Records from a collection
-- ==== Sys2Proof/Machine/Lz.lean ====
section
/-! DEFINITION. The LZ unit (spec/41_lz77_commands.md): the dictionary, the search, one round, compaction, and the two
commands LCLR and LCMP. -/

namespace Sys2Proof.Machine

/-- What one execution of LCMP works on (R152): the input bytes and their number, the window, the lookahead, and the
compaction period (R8). -/
structure LzJob where
  /-- IN[k]. -/
  byteAt : Nat → Byte
  /-- n = IN_LEN. -/
  n      : Nat
  /-- W = L_WIN. -/
  window : Nat
  /-- L = L_LOOK. -/
  look   : Nat
  /-- PRUNE_INTERVAL. -/
  prune  : Nat

/-- A key of the dictionary, a triple of bytes (R154). -/
abbrev LzKey := Byte × Byte × Byte

/-- DICT: each key with its ordered list of positions; a key not present has the empty list (R154). -/
abbrev LzDict := List (LzKey × List Nat)

/-- `DICT[key]` (R154). -/
def LzDict.get : LzDict → LzKey → List Nat
  | [], _ => []
  | (k, ps) :: d, key => if k = key then ps else LzDict.get d key

/-- Appends a position to the end of the list of a key (R159). -/
def LzDict.append : LzDict → LzKey → Nat → LzDict
  | [], key, q => [(key, [q])]
  | (k, ps) :: d, key, q => if k = key then (k, ps ++ [q]) :: d else (k, ps) :: LzDict.append d key q

/-- How many positions the dictionary holds (R165). -/
def LzDict.occupancy (d : LzDict) : Nat := (d.map fun e => e.2.length).sum

/-- The three-byte key at a position (R154). -/
def LzJob.keyAt (j : LzJob) (i : Nat) : LzKey := (j.byteAt i, j.byteAt (i + 1), j.byteAt (i + 2))

/-- The extension loop of R156 from a length already reached: one more byte while `len < L`, `i + len < n`,
`p + len < i` and the bytes agree. `fuel` is how many more bytes L allows. -/
def LzJob.extend (j : LzJob) (p i : Nat) : Nat → Nat → Nat
  | 0, len => len
  | fuel + 1, len =>
    if i + len < j.n ∧ p + len < i ∧ j.byteAt (p + len) = j.byteAt (i + len) then j.extend p i fuel (len + 1) else len

/-- `mlen(p, i)`, the match length of candidate `p` at position `i` (R156). -/
def LzJob.mlen (j : LzJob) (p i : Nat) : Nat := j.extend p i j.look 0

/-- One turn of the search loop (R157): a candidate inside the window (R155) replaces the best (length, position) only
when it is strictly longer. -/
def LzJob.better (j : LzJob) (i : Nat) (best : Nat × Nat) (p : Nat) : Nat × Nat :=
  if i - p ≤ j.window ∧ best.1 < j.mlen p i then (j.mlen p i, p) else best

/-- The best (length, position) among candidates in list order, from best length 0 (R157). While the length is 0 no
position is chosen; the second component is then 0 and nothing uses it (R158). -/
def LzJob.bestOf (j : LzJob) (i : Nat) (candidates : List Nat) : Nat × Nat := candidates.foldl (j.better i) (0, 0)

/-- `search(i)` (R157). -/
def LzJob.search (j : LzJob) (dict : LzDict) (i : Nat) : Nat × Nat := j.bestOf i (dict.get (j.keyAt i))

/-- `register(q)` (R159): a position with three bytes left is appended to the list of its key, any other is not registered. -/
def LzJob.register (j : LzJob) (dict : LzDict) (q : Nat) : LzDict :=
  if q + 3 ≤ j.n then dict.append (j.keyAt q) q else dict

/-- `compact(i)` (R160): drops every position with `i - p > W`, then every key left without one. -/
def LzJob.compact (j : LzJob) (dict : LzDict) (i : Nat) : LzDict :=
  (dict.map fun e => (e.1, e.2.filter fun p => i - p ≤ j.window)).filter fun e => !e.2.isEmpty

/-- The locals of LCMP between two rounds (R152); `toks` is what `emit` has written, so ntok is its length. -/
structure LzRun where
  dict : LzDict
  i    : Nat
  adv  : Nat
  toks : List Token
  deriving DecidableEq, Repr

/-- The locals at the start (R152). -/
def LzRun.start : LzRun := { dict := [], i := 0, adv := 0, toks := [] }

/-- The end of a round (R152, R160): `i` and `adv` advance, and the dictionary is compacted when PRUNE_INTERVAL positions
have been advanced since the last compaction. -/
def LzJob.advance (j : LzJob) (r : LzRun) (by_ : Nat) : LzRun :=
  if j.prune ≤ r.adv + by_ then { r with dict := j.compact r.dict (r.i + by_), i := r.i + by_, adv := 0 }
  else { r with i := r.i + by_, adv := r.adv + by_ }

/-- The dictionary after the first `m` registrations of the round at `r.i`: the positions from `r.i` on, in ascending order
(R159). -/
def LzJob.filled (j : LzJob) (r : LzRun) (m : Nat) : LzDict := (List.range' r.i m).foldl j.register r.dict

/-- One round of LCMP at a position with at least three bytes left (R152, R158, R159): a match of length 3 or more, every
position it stands for registered, or one literal, its position registered. -/
def LzJob.round (j : LzJob) (r : LzRun) : LzRun :=
  let best := j.search r.dict r.i
  if Config.minMatch ≤ best.1 then
    j.advance
      { r with
        dict := j.filled r best.1
        toks := r.toks ++ [.backRef (r.i - best.2) best.1] } best.1
  else
    j.advance { r with dict := j.filled r 1, toks := r.toks ++ [.lit (j.byteAt r.i)] } 1

/-- The loop of R152 as long as three bytes remain. `fuel` bounds the rounds; each advances by at least 1, so n rounds are
enough (R95, log 16). -/
def LzJob.rounds (j : LzJob) : Nat → LzRun → LzRun
  | 0, r => r
  | fuel + 1, r => if j.n - r.i < 3 then r else j.rounds fuel (j.round r)

/-- The remaining fewer than three bytes as literals (R153). -/
def LzJob.flush (j : LzJob) (r : LzRun) : List Token := (List.range' r.i (j.n - r.i)).map fun k => .lit (j.byteAt k)

/-- The token stream of a job (R152, R153). -/
def LzJob.tokens (j : LzJob) : List Token :=
  let r := j.rounds j.n LzRun.start
  r.toks ++ j.flush r

/-- The job of bytes already in hand. -/
def lzJobOf (bytes : Array Byte) (window look prune : Nat) : LzJob :=
  { byteAt := fun k => bytes.getD k 0, n := bytes.size, window := window, look := look, prune := prune }

/-- The tokens of the present input, L_WIN and L_LOOK (R152). -/
def Block.lzTokens (b : Block) : List Token :=
  (lzJobOf b.inputBytes.toArray b.lWin.toNat b.lLook.toNat Config.pruneInterval).tokens

/-- The writes of LCLR (R151). -/
def lclrEffect (b : Block) : Block := { b with lNtok := 0, status := b.status.lzChanged }

/-- The writes of LCMP (R152): TOKEN[0..L_NTOK), L_NTOK and LVAL. -/
def lcmpEffect (b : Block) : Block :=
  { b with
    token := b.token.writeFirst (b.lzTokens.map encodeToken)
    lNtok := BitVec.ofNat 32 b.lzTokens.length
    status := b.status.lzDone }

/-- LCLR (R151). -/
def execLclr (s : State) : Host.Outcome State Fault Refusal := runChecked noCheck lclrEffect s

/-- LCMP (R152). -/
def execLcmp (s : State) : Host.Outcome State Fault Refusal := runChecked lenCheck lcmpEffect s

end Sys2Proof.Machine
end

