-- ==== Sys2Proof/Laws/Memory.lean ====
section
/-! SUPPORT. The laws of the memories and of the tables: read after write, and that every operation keeps the canonical
form. -/

namespace Sys2Proof.Machine

variable {α : Type}

/-! ## Reading -/

@[simp] theorem Memory.lookup_nil (k : Nat) : Memory.lookup ([] : Memory α) k = none := rfl

theorem Memory.lookup_cons (a : Nat) (v : α) (m : Memory α) (k : Nat) :
    Memory.lookup ((a, v) :: m) k = if k = a then some v else Memory.lookup m k := rfl

theorem Memory.lookup_append (m m' : Memory α) (k : Nat) :
    Memory.lookup (m ++ m') k = (Memory.lookup m k).or (Memory.lookup m' k) := by
  induction m with
  | nil => simp
  | cons x m ih =>
    obtain ⟨a, v⟩ := x
    by_cases h : k = a <;> simp [Memory.lookup_cons, h, ih]

/-- An index below every listed one has not been written. -/
theorem Memory.lookup_eq_none_of_forall_ne (m : Memory α) (k : Nat) (h : ∀ x ∈ m, x.1 ≠ k) : Memory.lookup m k = none := by
  induction m with
  | nil => rfl
  | cons x m ih =>
    obtain ⟨a, v⟩ := x
    have ha : k ≠ a := fun e => h (a, v) (by simp) e.symm
    simp [Memory.lookup_cons, ha, ih fun y hy => h y (by simp [hy])]

theorem Memory.lookup_filter (m : Memory α) (p : Nat → Bool) (k : Nat) :
    Memory.lookup (m.filter fun c => p c.1) k = if p k then Memory.lookup m k else none := by
  induction m with
  | nil => simp
  | cons x m ih =>
    obtain ⟨a, v⟩ := x
    by_cases hk : k = a
    · subst hk
      by_cases hp : p k
      · simp [hp, Memory.lookup_cons]
      · simp [hp, ih]
    · by_cases hp : p a
      · simp [hp, Memory.lookup_cons, hk, ih]
      · simp [hp, Memory.lookup_cons, hk, ih]

/-! ## One write -/

/-- A read after a write of the same index gives the value written (R76). -/
@[simp] theorem Memory.lookup_write_self (m : Memory α) (k : Nat) (v : α) : Memory.lookup (m.write k v) k = some v := by
  induction m with
  | nil => simp [Memory.write, Memory.lookup_cons]
  | cons x m ih =>
    obtain ⟨a, w⟩ := x
    by_cases h1 : k < a
    · simp [Memory.write, h1, Memory.lookup_cons]
    · by_cases h2 : k = a
      · simp [Memory.write, h2, Memory.lookup_cons]
      · simp [Memory.write, h1, h2, Memory.lookup_cons, ih]

/-- A write leaves every other index alone (R76). -/
theorem Memory.lookup_write_of_ne (m : Memory α) (k k' : Nat) (v : α) (h : k' ≠ k) :
    Memory.lookup (m.write k v) k' = Memory.lookup m k' := by
  induction m with
  | nil => simp [Memory.write, Memory.lookup_cons, h]
  | cons x m ih =>
    obtain ⟨a, w⟩ := x
    by_cases h1 : k < a
    · simp [Memory.write, h1, Memory.lookup_cons, h]
    · by_cases h2 : k = a
      · subst h2; simp [Memory.write, Memory.lookup_cons, h]
      · simp [Memory.write, h1, h2, Memory.lookup_cons, ih]

/-- Every entry after a write is the written one or one that was there. -/
theorem Memory.mem_write (m : Memory α) (k : Nat) (v : α) (x : Nat × α) (h : x ∈ m.write k v) : x = (k, v) ∨ x ∈ m := by
  induction m with
  | nil => simpa [Memory.write] using h
  | cons y m ih =>
    obtain ⟨a, w⟩ := y
    by_cases h1 : k < a
    · simpa [Memory.write, h1] using h
    · by_cases h2 : k = a
      · simp only [Memory.write, h2, lt_irrefl, if_false, if_true, List.mem_cons] at h ⊢
        tauto
      · simp only [Memory.write, h1, h2, if_false, List.mem_cons] at h ⊢
        rcases h with h | h
        · exact .inr (.inl h)
        · exact (ih h).imp id .inr

theorem Memory.wf_nil (size : Nat) : Memory.wf size ([] : Memory α) := ⟨List.Pairwise.nil, by simp⟩

/-- A write inside the memory keeps the canonical form. -/
theorem Memory.wf_write (size : Nat) (m : Memory α) (k : Nat) (v : α) (hk : k < size) (h : Memory.wf size m) :
    Memory.wf size (m.write k v) := by
  refine ⟨?_, fun x hx => ?_⟩
  · obtain ⟨hs, -⟩ := h
    induction m with
    | nil => simp [Memory.write]
    | cons y m ih =>
      obtain ⟨a, w⟩ := y
      rw [List.pairwise_cons] at hs
      by_cases h1 : k < a
      · simp only [Memory.write, h1, if_true, List.pairwise_cons]
        refine ⟨fun x hx => ?_, hs.1, hs.2⟩
        rcases List.mem_cons.1 hx with rfl | hx
        · exact h1
        · exact h1.trans (hs.1 x hx)
      · by_cases h2 : k = a
        · simp only [Memory.write, h2, lt_irrefl, if_false, if_true, List.pairwise_cons]
          exact hs
        · simp only [Memory.write, h1, h2, if_false, List.pairwise_cons]
          refine ⟨fun x hx => ?_, ih hs.2⟩
          rcases Memory.mem_write m k v x hx with rfl | hx
          · show a < k; omega
          · exact hs.1 x hx
  · rcases Memory.mem_write m k v x hx with rfl | hx
    · exact hk
    · exact h.2 x hx

/-! ## Writing the first entries -/

theorem Memory.lookup_swap_zipIdx (xs : List α) (k n : Nat) :
    Memory.lookup ((xs.zipIdx n).map fun p => (p.2, p.1)) k = if n ≤ k then xs[k - n]? else none := by
  induction xs generalizing n with
  | nil => simp
  | cons x xs ih =>
    rw [List.zipIdx_cons, List.map_cons, Memory.lookup_cons, ih]
    by_cases h1 : k = n
    · simp [h1]
    · by_cases h2 : n ≤ k
      · have h3 : n + 1 ≤ k := by omega
        have h4 : k - n = k - (n + 1) + 1 := by omega
        simp [h1, h2, h3, h4]
      · have h3 : ¬ n + 1 ≤ k := by omega
        simp [h1, h2, h3]

/-- What a read gives after the first entries are written: entry `k` of the new ones, and the old entry beyond them. -/
theorem Memory.lookup_writeFirst (m : Memory α) (xs : List α) (k : Nat) :
    Memory.lookup (m.writeFirst xs) k = if xs.length ≤ k then Memory.lookup m k else xs[k]? := by
  have hf : Memory.lookup (m.filter fun c => xs.length ≤ c.1) k = if xs.length ≤ k then Memory.lookup m k else none := by
    simpa using Memory.lookup_filter m (fun a => decide (xs.length ≤ a)) k
  rw [Memory.writeFirst, Memory.lookup_append, Memory.lookup_swap_zipIdx, hf]
  by_cases h : xs.length ≤ k
  · simp [h]
  · simp [h]

/-- Writing the first entries keeps the canonical form, if the new entries fit. -/
theorem Memory.wf_writeFirst (size : Nat) (m : Memory α) (xs : List α) (hx : xs.length ≤ size) (h : Memory.wf size m) :
    Memory.wf size (m.writeFirst xs) := by
  have hkey : ∀ x ∈ xs.zipIdx.map (fun p => (p.2, p.1)), x.1 < xs.length := by
    intro x hxs
    obtain ⟨p, hp, rfl⟩ := List.mem_map.1 hxs
    have := (List.mem_zipIdx hp).2.1
    simpa using this
  refine ⟨?_, fun x hm => ?_⟩
  · rw [Memory.writeFirst, List.pairwise_append]
    refine ⟨?_, h.1.filter _, fun x hx' y hy => ?_⟩
    · rw [List.pairwise_iff_getElem]
      intro i j hi hj hij
      simpa using hij
    · have h1 := hkey x hx'
      have h2 := (List.mem_filter.1 hy).2
      simp only [decide_eq_true_eq] at h2
      omega
  · rw [Memory.writeFirst, List.mem_append] at hm
    rcases hm with hm | hm
    · exact (hkey x hm).trans_le hx
    · exact h.2 x (List.mem_filter.1 hm).1

/-! ## The four memories of the block -/

/-- NODE reads the entries just written, and the others as before (R38, R76). -/
theorem Block.nodeAt_writeFirst (b : Block) (xs : List NodeEntry) (k : Nat) :
    ({ b with node := b.node.writeFirst xs } : Block).nodeAt k = (xs[k]?).getD (b.nodeAt k) := by
  by_cases h : xs.length ≤ k
  · simp [Block.nodeAt, Memory.lookup_writeFirst, h]
  · simp [Block.nodeAt, Memory.lookup_writeFirst, h, List.getElem?_eq_getElem (Nat.lt_of_not_le h)]

/-- CODED reads the bytes just written, and the others as before (R40, R76). -/
theorem Block.codedAt_writeFirst (b : Block) (xs : List Byte) (k : Nat) :
    ({ b with coded := Memory.writeFirst b.coded xs } : Block).codedAt k = (xs[k]?).getD (b.codedAt k) := by
  by_cases h : xs.length ≤ k
  · simp [Block.codedAt, Memory.lookup_writeFirst, h]
  · simp [Block.codedAt, Memory.lookup_writeFirst, h, List.getElem?_eq_getElem (Nat.lt_of_not_le h)]

/-- TOKEN reads the words just written, and the others as before (R41, R76). -/
theorem Block.tokenAt_writeFirst (b : Block) (xs : List Word) (k : Nat) :
    ({ b with token := b.token.writeFirst xs } : Block).tokenAt k = (xs[k]?).getD (b.tokenAt k) := by
  by_cases h : xs.length ≤ k
  · simp [Block.tokenAt, Memory.lookup_writeFirst, h]
  · simp [Block.tokenAt, Memory.lookup_writeFirst, h, List.getElem?_eq_getElem (Nat.lt_of_not_le h)]

/-- IN reads the byte just written, and every other byte as before (R39, R76). -/
theorem Block.inputAt_write (b : Block) (k k' : Nat) (v : Byte) :
    ({ b with input := Memory.write b.input k v } : Block).inputAt k' = if k' = k then v else b.inputAt k' := by
  by_cases h : k' = k
  · subst h; simp [Block.inputAt]
  · simp [Block.inputAt, Memory.lookup_write_of_ne _ _ _ _ h, h]

/-! ## The tables -/

@[simp] theorem tableGet_replicate (v : α) (x : Byte) : tableGet (Vector.replicate 256 v) x = v := by
  simp [tableGet]

@[simp] theorem tableGet_tableSet_self (t : Vector α 256) (x : Byte) (v : α) : tableGet (tableSet t x v) x = v := by
  simp [tableGet, tableSet]

theorem tableGet_tableSet (t : Vector α 256) (x y : Byte) (v : α) :
    tableGet (tableSet t x v) y = if x = y then v else tableGet t y := by
  by_cases h : x = y
  · subst h; simp
  · have h' : x.toNat ≠ y.toNat := fun e => h (BitVec.eq_of_toNat_eq e)
    simp [tableGet, tableSet, h, h']

/-- Two tables that agree on every symbol are equal. -/
theorem table_ext (t t' : Vector α 256) (h : ∀ x, tableGet t x = tableGet t' x) : t = t' := by
  refine Vector.ext fun i hi => ?_
  have := h (BitVec.ofNat 8 i)
  simpa [tableGet, Nat.mod_eq_of_lt hi] using this

@[simp] theorem mem_symbols (x : Byte) : x ∈ symbols := by
  refine List.mem_map.2 ⟨x.toNat, List.mem_range.2 x.isLt, ?_⟩
  simp

@[simp] theorem symbols_length : symbols.length = 256 := by simp [symbols]

/-- The entries of a table are its symbols with what it holds for each. -/
theorem tableEntries_eq_map (t : Vector α 256) : tableEntries t = symbols.map fun x => (x, tableGet t x) := by
  refine List.ext_getElem (by simp [tableEntries]) fun k h1 h2 => ?_
  have hk : k < 256 := by simpa using h2
  simp [tableEntries, symbols, tableGet, Nat.mod_eq_of_lt hk]

theorem symbols_nodup : symbols.Nodup := by
  refine List.Nodup.map_on ?_ List.nodup_range
  intro x hx y hy h
  have := congrArg BitVec.toNat h
  simp only [BitVec.toNat_ofNat] at this
  have hx := List.mem_range.1 hx
  have hy := List.mem_range.1 hy
  omega

end Sys2Proof.Machine
end

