/-- The next merge is at least as heavy: it takes the node just made, or two nodes that were in Q with its children. -/
theorem MergedAt.freq_le_freq_succ {m : Nat} (h : MergedAt node k m) (h' : MergedAt node k (m + 1)) (hk : k ≤ m) :
    (node m).freq.toNat ≤ (node (m + 1)).freq.toNat := by
  have hleft := h.freq_child_le hk (h'.liveBefore_child false)
  have hright := h.freq_child_le hk (h'.liveBefore_child true)
  have hsum := h.freq_eq_add
  rw [NodeEntry.child_false] at hleft
  rw [NodeEntry.child_true] at hright
  rw [h'.freq_eq_add]
  by_cases hl : (node (m + 1)).left.toNat = m
  · rw [hl]
    omega
  · by_cases hr : (node (m + 1)).right.toNat = m
    · rw [hr]
      omega
    · have hleft := hleft hl
      have hright := hright hr
      omega

/-- Summed over all merges, what the children weigh is what the merges weigh, so the root weighs what the leaves weigh. -/
theorem AllMerged.root_freq (h : AllMerged node k) (hk : 2 ≤ k) :
    (node (2 * k - 2)).freq.toNat = ∑ q ∈ Finset.range k, (node q).freq.toNat := by
  have hchildren : ∑ q ∈ Finset.range (2 * k - 2), (node q).freq.toNat =
      ∑ i ∈ Finset.range (k - 1), (node (k + i)).freq.toNat := by
    rw [Finset.sum_range, Finset.sum_range, ← h.childAt_bijective.sum_comp, Fintype.sum_prod_type]
    refine Finset.sum_congr rfl fun i _ => ?_
    rw [Fintype.sum_bool, Nat.add_comm, (h (k + i) (by omega) (by omega)).freq_eq_add]
    rfl
  obtain ⟨j, rfl⟩ := Nat.exists_eq_add_of_le' hk
  have hnodes : 2 * (j + 2) - 2 = j + 2 + j := by omega
  rw [hnodes] at hchildren ⊢
  rw [Finset.sum_range_add, show j + 2 - 1 = j + 1 by omega, Finset.sum_range_succ _ j] at hchildren
  omega

end

/-! ## The weight of the leaves -/

/-- The counts of the symbols that have one add up to the counts of all. -/
theorem sum_codedSymbols (freq : Vector Word 256) :
    ((codedSymbols freq).map fun x => (tableGet freq x).toNat).sum = (symbols.map fun x => (tableGet freq x).toNat).sum := by
  unfold codedSymbols
  induction symbols with
  | nil => rfl
  | cons x xs ih =>
    by_cases hx : tableGet freq x = 0#32
    · simpa [hx] using ih
    · simpa [hx] using ih

section
variable {b : Block}

theorem Block.TreeTrue.allMerged (h : b.TreeTrue) (hk : 2 ≤ (codedSymbols b.freq).length) :
    AllMerged b.nodeAt (codedSymbols b.freq).length := by
  obtain ⟨-, -, -, hnode⟩ := h
  exact buildTree_mergedAt hk hnode

theorem Block.TreeTrue.sum_leaves (h : b.TreeTrue) :
    ∑ q ∈ Finset.range (codedSymbols b.freq).length, (b.nodeAt q).freq.toNat =
      (symbols.map fun x => (b.freqOf x).toNat).sum := by
  refine Eq.trans ?_ (sum_codedSymbols b.freq)
  rw [Finset.sum_range, ← Fin.sum_univ_fun_getElem]
  refine Finset.sum_congr rfl fun q _ => ?_
  rw [h.nodeAt_leaf q.isLt, leafNode, BitVec.toNat_setWidth_of_le (by decide)]
  rfl

end

/-- Settles O31: the nodes that HBLD leaves are merges, and the children of the merges are, each once, the nodes other than
the root. -/
theorem hbldMakesATree : Obligations.HbldMakesATree := by
  unfold Obligations.HbldMakesATree
  rintro s t k rfl hk h
  obtain rfl := eq_of_exec_noCheck rfl h
  have htree := TreeTrue_of_hbld s.blk
  have hmerged : AllMerged (hbldEffect s.blk).nodeAt (codedSymbols s.blk.freq).length := htree.allMerged hk
  refine ⟨fun m hkm hm => ?children, fun q => hmerged.existsUnique_parent, fun m hkm hm => ?monotone, ?root⟩
  case children =>
    have hm := hmerged m hkm hm
    exact ⟨hm.child_lt false, hm.child_lt true, hm.left_ne_right⟩
  case monotone => exact (hmerged m hkm (by omega)).freq_le_freq_succ (hmerged (m + 1) (by omega) hm) hkm
  case root => exact (hmerged.root_freq hk).trans htree.sum_leaves

end Sys2Proof.Machine
end

section
/-! The codes of a valid tree (40_huffman_commands.md R122): exactly the counted symbols have one, no code begins another, and
with two or more symbols every infinite bit sequence begins with one. -/

namespace Sys2Proof.Machine

/-! ## Paths to leaves (R121) -/

section
variable {node : Nat → NodeEntry} {k : Nat} {x root : NodeIx} {c d : Bits} {y z : Byte}

/-- A path ends where it meets a leaf. -/
theorem LeafAt.eq_of_prefix (hc : LeafAt node x c y) (hd : LeafAt node x d z) (h : c <+: d) : y = z := by
  induction c generalizing x d with
  | nil =>
    obtain ⟨hleaf, rfl⟩ := leafAt_nil_iff.1 hc
    cases d with
    | nil => exact (leafAt_nil_iff.1 hd).2
    | cons bit d =>
      obtain ⟨hinner, -⟩ := leafAt_cons_iff.1 hd
      exact absurd (hleaf.symm.trans hinner) (by decide)
  | cons bit c ih =>
    obtain ⟨e, rfl⟩ := h
    obtain ⟨-, -, hc⟩ := leafAt_cons_iff.1 hc
    obtain ⟨-, -, hd⟩ := leafAt_cons_iff.1 hd
    exact ih hc hd (List.prefix_append c e)

/-- Where no child is missing, walking down the branches that an infinite bit sequence names ends at a leaf. -/
theorem CodeTree.exists_leafAt (h : CodeTree node k root)
    (hchild : ∀ m bit, k ≤ m → m ≤ root.toNat → (node m).child bit ≠ noNode) (hx : x.toNat ≤ root.toNat)
    (f : Nat → Bool) : ∃ n y, LeafAt node x ((List.range n).map f) y := by
  induction hn : x.toNat using Nat.strong_induction_on generalizing x f with
  | _ n ih =>
    subst hn
    cases hleaf : (node x.toNat).leaf with
    | true => exact ⟨0, _, leafAt_nil_iff.2 ⟨hleaf, rfl⟩⟩
    | false =>
      have hkx := h.le_of_inner hx hleaf
      have hne := hchild x.toNat (f 0) hkx hx
      have hlt := h.child_lt x.toNat (f 0) hkx hx hne
      obtain ⟨n, y, hy⟩ := ih _ hlt (by omega) (fun i => f (i + 1)) rfl
      refine ⟨n + 1, y, ?_⟩
      rw [List.range_succ_eq_map, List.map_cons, List.map_map]
      exact leafAt_cons_iff.2 ⟨hleaf, hne, hy⟩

#### Exercise prompt:
Nothing but the lines above from the one containing "theorem Memory.lookup_filter (m" through the one containing "One write -/" should appear in the answer, each repeated exactly.

#### Result of the exercise:
theorem Memory.lookup_filter (m : Memory α) (p : Nat → Bool) (k : Nat) :
    Memory.lookup (m.filter fun c => p c.1) k = if p k then Memory.lookup m k else none := by
  induction m with
  | nil => simp
  | cons x m ih =>
    obtain ⟨a, v⟩ := x
    by_cases hk : k = a
    · subst hk
      by_cases hp : p k
      · simp [hp, Memory.lookup_cons]
      · simp [hp, ih]
    · by_cases hp : p a
      · simp [hp, Memory.lookup_cons, hk, ih]
      · simp [hp, Memory.lookup_cons, hk, ih]

/-! ## One write -/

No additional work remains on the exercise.